§ **TASK DESCRIPTION**
In the listing below, look for "putBy" and copy every line that has it.
==== EXERCISE MATERIAL ====
-- ==== Sys2Proof/Machine/Ops.lean ====
section
/-!
DEFINITION. The named operations that every meaning is written over: memory cells and their address spaces, the tables
of contexts, cores, commands and registers, slices and rotation, results in flight, and taking a trap.
-/

namespace Sys2Proof.Machine

open Sys2Proof

/-! ### Memory

One list of cells holds every memory of the part. A key is an address space's base plus the address in it. An unlisted
byte reads zero: the spec says so for a newly allocated bank (spec/13 R286) and for accumulators and side memory of
another grid (spec/12 R260); for HBM4E, vault, host and instruction memory it is the model's choice (log entry 3). -/

/-- First key of host-homed memory, by host physical address (spec/15 R332). HBM4E keys are physical addresses. -/
def hostBase : Nat := 2 ^ 46
/-- First key of vault memory, by vault-space address (spec/07 R156). -/
def vaultBase : Nat := 2 ^ 47
/-- First key of the accumulators, 64 KiB per core (spec/12 R258). -/
def accBase : Nat := 2 ^ 48
/-- First key of the sparsity side memories, 16 KiB per core (spec/12 R258). -/
def sideBase : Nat := 2 ^ 49
/-- First key of the instruction stores, 256 KiB per core (spec/19 R385). -/
def codeBase : Nat := 2 ^ 50
/-- First key of the scratchpad banks, 1 MiB of own-form offsets per context (spec/07 R154; they follow the context,
R461). -/
def spmBase : Nat := 2 ^ 52

/-- The byte at a key. An unlisted byte reads zero: DESIGN CHOICE, log entry 3. -/
def memGet : List Host.Cell → Nat → Byte
  | [], _ => 0
  | (a, b) :: m, k => if a = k then b else if k < a then 0 else memGet m k

/-- Write a byte, keeping the canonical form: writing the value an unlisted key reads as removes the entry. -/
def memSet : List Host.Cell → Nat → Byte → List Host.Cell
  | [], k, v => if v = 0 then [] else [(k, v)]
  | (a, b) :: m, k, v =>
    if k < a then (if v = 0 then (a, b) :: m else (k, v) :: (a, b) :: m)
    else if k = a then (if v = 0 then m else (a, v) :: m)
    else (a, b) :: memSet m k v

/-- Every entry of the list lies above `lo`, addresses rise strictly, and no entry is zero. -/
def memAbove : Option Nat → List Host.Cell → Bool
  | _, [] => true
  | lo, (a, b) :: m => (match lo with | none => true | some l => decide (l < a)) && decide (b ≠ 0) && memAbove (some a) m

/-- The canonical form of memory: strictly rising keys, no entry equal to what an unlisted key reads as. -/
def Memory.wf (m : List Host.Cell) : Bool := memAbove none m

/-- Write bytes at rising keys. -/
def memSetList (m : List Host.Cell) (k : Nat) : List Byte → List Host.Cell
  | [] => m
  | b :: bs => memSetList (memSet m k b) (k + 1) bs

/-- Read `n` bytes at rising keys. -/
def memGetList (m : List Host.Cell) (k : Nat) : Nat → List Byte
  | 0 => []
  | n + 1 => memGet m k :: memGetList m (k + 1) n

/-- Zero every byte whose key lies in [lo, hi). -/
def memClear (m : List Host.Cell) (lo hi : Nat) : List Host.Cell :=
  m.filter fun c => !(decide (lo ≤ c.1) && decide (c.1 < hi))

/-- Read `n` bytes of a space as a little-endian number (spec/02 R47). -/
def State.load (s : State) (key n : Nat) : Nat := ofBytesLE (memGetList s.mem key n)

/-- Write `n` bytes of a space, little-endian (spec/02 R47). -/
def State.store (s : State) (key n v : Nat) : State := { s with mem := memSetList s.mem key (toBytesLE n v) }

/-- Write bytes. -/
def State.storeBytes (s : State) (key : Nat) (bs : List Byte) : State := { s with mem := memSetList s.mem key bs }

/-! ### Tables -/

/-- The value listed under a number. -/
def tabGet? {α : Type} : List (Nat × α) → Nat → Option α
  | [], _ => none
  | (a, v) :: t, k => if a = k then some v else tabGet? t k

/-- List a value under a number, in place of the one listed before. -/
def tabSet {α : Type} : List (Nat × α) → Nat → α → List (Nat × α)
  | [], k, v => [(k, v)]
  | (a, w) :: t, k, v => if a = k then (k, v) :: t else if k < a then (k, v) :: (a, w) :: t else (a, w) :: tabSet t k v

/-- The first entry that satisfies `p`, or `d`. -/
def findD {α : Type} (l : List α) (p : α → Bool) (d : α) : α := (l.find? p).getD d

/-- Replace every entry that satisfies `p` by `v`, or append `v` when none does. -/
def putBy {α : Type} (l : List α) (p : α → Bool) (v : α) : List α :=
  if l.any p then l.map (fun x => if p x then v else x) else l ++ [v]

/-- A core, by number (spec/00 R4: cluster * 8 + core). -/
def State.core (s : State) (n : Nat) : Core := (tabGet? s.cores n).getD {}

/-- Write a core. -/
def State.setCore (s : State) (n : Nat) (c : Core) : State := { s with cores := tabSet s.cores n c }

/-- A context, by handle. -/
def State.ctx? (s : State) (h : Nat) : Option Ctx := s.ctxs.find? fun c => c.handle == h

/-- A context that stands for none. -/
def noCtx : Ctx := { handle := 0, gkey := 0, gang := 0, seqid := 0 }

/-- A context, by handle, or the empty one. -/
def State.ctx (s : State) (h : Nat) : Ctx := (s.ctx? h).getD noCtx

/-- Write a context. -/
def State.setCtx (s : State) (c : Ctx) : State :=
  { s with ctxs := putBy s.ctxs (fun x => x.handle == c.handle) c }

/-- The context that the core in turn is issuing. -/
def State.curCtx (s : State) : Ctx :=
  match (s.core s.cur).cur with
  | some h => s.ctx h
  | none => noCtx

/-- Apply a change to one context. -/
def State.modCtx (s : State) (h : Nat) (f : Ctx → Ctx) : State :=
  { s with ctxs := s.ctxs.map fun c => if c.handle == h then f c else c }

/-- A grid, by key. -/
def State.grid? (s : State) (k : Nat) : Option Grid := s.grids.find? fun g => g.key == k

/-- GRID of a launch or job: bits 31:0 of its submission number (spec/25 R450). -/
def Grid.id (g : Grid) : Nat := g.sub % 2 ^ 32

/-- GRID of a grid by its key. -/
def State.gridId (s : State) (k : Nat) : Nat := match s.grid? k with | some g => g.id | none => 0

/-- Write a grid. -/
def State.setGrid (s : State) (g : Grid) : State :=
  { s with grids := putBy s.grids (fun x => x.key == g.key) g }

/-- A gang of a grid. -/
def Grid.gang? (g : Grid) (i : Nat) : Option Gang := g.gangs.find? fun x => x.index == i

/-- Write a gang of a grid. -/
def Grid.setGang (g : Grid) (x : Gang) : Grid :=
  { g with gangs := putBy g.gangs (fun y => y.index == x.index) x }

/-- A command, by number. -/
def State.cmd? (s : State) (cid : Nat) : Option Cmd := s.cmds.find? fun c => c.cid == cid

/-- Write a command. -/
def State.setCmd (s : State) (c : Cmd) : State :=
  { s with cmds := putBy s.cmds (fun x => x.cid == c.cid) c }

/-- Remove a command. -/
def State.dropCmd (s : State) (cid : Nat) : State := { s with cmds := s.cmds.filter fun c => c.cid != cid }

/-- TSNOW in nanoseconds (spec/20 R406). -/
def State.now (s : State) : Nat := s.nowPs / 1000

/-- A partition's record. -/
def State.part (s : State) (p : Nat) : PartState := findD s.parts (fun x => x.part == p) { part := p }

/-- Write a partition's record. -/
def State.setPart (s : State) (p : PartState) : State :=
  { s with parts := putBy s.parts (fun x => x.part == p.part) p }

/-- What an access to the part comes to: nothing unless the part has booted, since only the lease and BAR2 respond in recovery
mode (spec/26 R457). -/
def State.whenUp (s t : State) : State := if s.boot = .running then t else s

/-- Record something that leaves the part. -/
def State.output (s : State) (o : Output) : State := { s with outputs := s.outputs ++ [o] }

/-- The cluster of a core (spec/00 R4). -/
def clusterOf (core : Nat) : Nat := core / 8

/-! ### Slices and rotation -/

/-- Replace bits lo+n-1 .. lo of a file. -/
def putBits (file : BitVec 1024) (lo n v : Nat) : BitVec 1024 :=
  let m : BitVec 1024 := BitVec.ofNat 1024 ((2 ^ n - 1) * 2 ^ lo)
  (file &&& ~~~m) ||| BitVec.ofNat 1024 ((v % 2 ^ n) * 2 ^ lo)

/-- `width` slices from `start`, wrapping inside the first `wrap` slices when `wrap` is not 0 (spec/01 R17, R28). -/
def readSlices (file : BitVec 1024) (start width wrap : Nat) : Nat :=
  if wrap = 0 then (file.toNat >>> (4 * start)) % 2 ^ (4 * width)
  else
    (List.range width).foldl
      (fun acc j => acc + (((file.toNat >>> (4 * ((start + j) % wrap))) % 16) <<< (4 * j))) 0

/-- Write `width` slices at `start` (spec/01 R17, R28). -/
def writeSlices (file : BitVec 1024) (start width wrap v : Nat) : BitVec 1024 :=
  if wrap = 0 then putBits file (4 * start) (4 * width) v
  else
    (List.range width).foldl
      (fun fl j => putBits fl (4 * ((start + j) % wrap)) 4 (v >>> (4 * j))) file

/-- The special register VROTn of a bench (spec/01 R26). -/
def Ctx.vrot (c : Ctx) (bench : Bool) : Word := if bench then c.vrot1 else c.vrot0

/-- Size S of the rotating region in slices (spec/01 R26, R27). -/
def rotSize (v : Word) : Nat := 16 * (v.extractLsb' 16 5).toNat
/-- Rotation step (spec/01 R26). -/
def rotStep (v : Word) : Nat := (v.extractLsb' 8 8).toNat
/-- Rotating base (spec/01 R26). -/
def rotBase (v : Word) : Nat := (v.extractLsb' 0 8).toNat

/-- A VROT value from its fields (spec/01 R26). -/
def mkRot (g step base : Nat) : Word := BitVec.ofNat 64 (g * 65536 + step * 256 + base)

/-- What a write of VROTn stores: S clamped to the window, step and base modulo S (spec/01 R27). -/
def clampRot (vG : Nat) (v : Word) : Word :=
  let g := min (v.extractLsb' 16 5).toNat vG
  if g = 0 then 0 else mkRot g (rotStep v % (16 * g)) (rotBase v % (16 * g))

/-- The base advance of a LEND completion (spec/01 R29). -/
def advanceRot (v : Word) : Word :=
  let sz := rotSize v
  if sz = 0 then v else mkRot (sz / 16) (rotStep v) ((rotBase v + sz - rotStep v) % sz)

/-- Where a vector operand that starts at `start` begins in the window, and the region it wraps in (spec/01 R28). -/
def resolveRot (v : Word) (start : Nat) : Nat × Nat :=
  let sz := rotSize v
  if sz ≠ 0 ∧ start < sz then ((start + rotBase v) % sz, sz) else (start, 0)

/-- The scalar window of a bench. -/
def Ctx.scal (c : Ctx) (bench : Bool) : BitVec 1024 := if bench then c.scal1 else c.scal0

/-- The vector window of a bench. -/
def Ctx.vec (c : Ctx) (bench : Bool) : Vector (BitVec 1024) 64 := if bench then c.vec1 else c.vec0

/-- The value of scalar slices (spec/01 R17, R23). -/
def Ctx.readScal (c : Ctx) (bench : Bool) (start width : Nat) : Nat := readSlices (c.scal bench) start width 0

/-- The value of one lane of vector slices, through the rotating base (spec/01 R17, R28). -/
def Ctx.readLane (c : Ctx) (bench : Bool) (lane start width : Nat) : Nat :=
  let r := resolveRot (c.vrot bench) start
  readSlices ((c.vec bench)[lane]?.getD 0) r.1 width r.2

/-! ### Results in flight (spec/01 R22-R25, R41-R43) -/

/-- `a` lands before `b` in the order of R24 for one bundle: the older issue first, then the earlier slot, then the
lower repetition. -/
def Flight.before (a b : Flight) : Bool :=
  decide (a.age > b.age) || (a.age == b.age && (decide (a.slot < b.slot) || (a.slot == b.slot && decide (a.rep ≤ b.rep))))

/-- Insert a result in the order of R24. -/
def insertFlight (x : Flight) : List Flight → List Flight
  | [] => [x]
  | y :: l => if y.before x then y :: insertFlight x l else x :: y :: l

/-- Clamp a 16-bit-or-wider value written to LEAD (spec/01 R38). -/
def clampLead (v : Word) : Nat := min v.toNat 15

/-- Land one result in its file (spec/01 R22-R24). A common register then holds an ordinary value, no completion of an
E command (spec/09 R205). A predicate takes the bits in the mask (spec/08 R183); p0 ignores a
write (R35); VROTn and LEAD clamp (R27, R38); TRAPVEC drops bits 1:0. -/
def landOne (c : Ctx) (x : Flight) : Ctx :=
  let v := x.lanes.headD 0
  match x.file with
  | .scal b =>
    let fl := writeSlices (c.scal b) x.start x.width x.wrap v.toNat
    if b then { c with scal1 := fl } else { c with scal0 := fl }
  | .vec b =>
    let fl := (c.vec b).mapIdx fun i lane =>
      if x.mask.getLsbD i then writeSlices lane x.start x.width x.wrap (x.lanes[i]?.getD 0).toNat else lane
    if b then { c with vec1 := fl } else { c with vec0 := fl }
  | .common => { c with com := c.com.setIfInBounds x.start v, tokErr := c.tokErr &&& ~~~(1#32 <<< x.start) }
  | .pred =>
    if x.start = 0 then c
    else
      let old := c.preds[x.start]?.getD 0
      { c with preds := c.preds.setIfInBounds x.start ((old &&& ~~~x.mask) ||| (v &&& x.mask)) }
  | .scale =>
    if x.start = 16 then { c with kb := v.truncate 32 &&& 0x00FFFFFF }
    else { c with scales := c.scales.setIfInBounds x.start (v.truncate 8) }
  | .special =>
    if x.start ≥ 0x80 then { c with mp := c.mp.setIfInBounds (x.start - 0x80) v }
    else if x.start = 0x11 then { c with lead := clampLead v }
    else if x.start = 0x20 then { c with trapVec := BitVec.ofNat 32 (v.toNat % 2 ^ 32 / 4 * 4) }
    else if x.start = 0x28 then { c with vrot0 := clampRot c.hdr.vG v }
    else if x.start = 0x29 then { c with vrot1 := clampRot c.hdr.vG v }
    else c

/-- Land every result due at the next bundle issued and drop it (spec/01 R22, R42). -/
def landDue (c : Ctx) : Ctx :=
  let due := c.flight.filter fun x => decide (x.remaining ≤ 1)
  let rest := c.flight.filter fun x => !decide (x.remaining ≤ 1)
  due.foldl landOne { c with flight := rest }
====
§ **SOLVED EXERCISE**
def putBy {α : Type} (l : List α) (p : α → Bool) (v : α) : List α :=
  { s with ctxs := putBy s.ctxs (fun x => x.handle == c.handle) c }
  { s with grids := putBy s.grids (fun x => x.key == g.key) g }
  { g with gangs := putBy g.gangs (fun y => y.index == x.index) x }
  { s with cmds := putBy s.cmds (fun x => x.cid == c.cid) c }
  { s with parts := putBy s.parts (fun x => x.part == p.part) p }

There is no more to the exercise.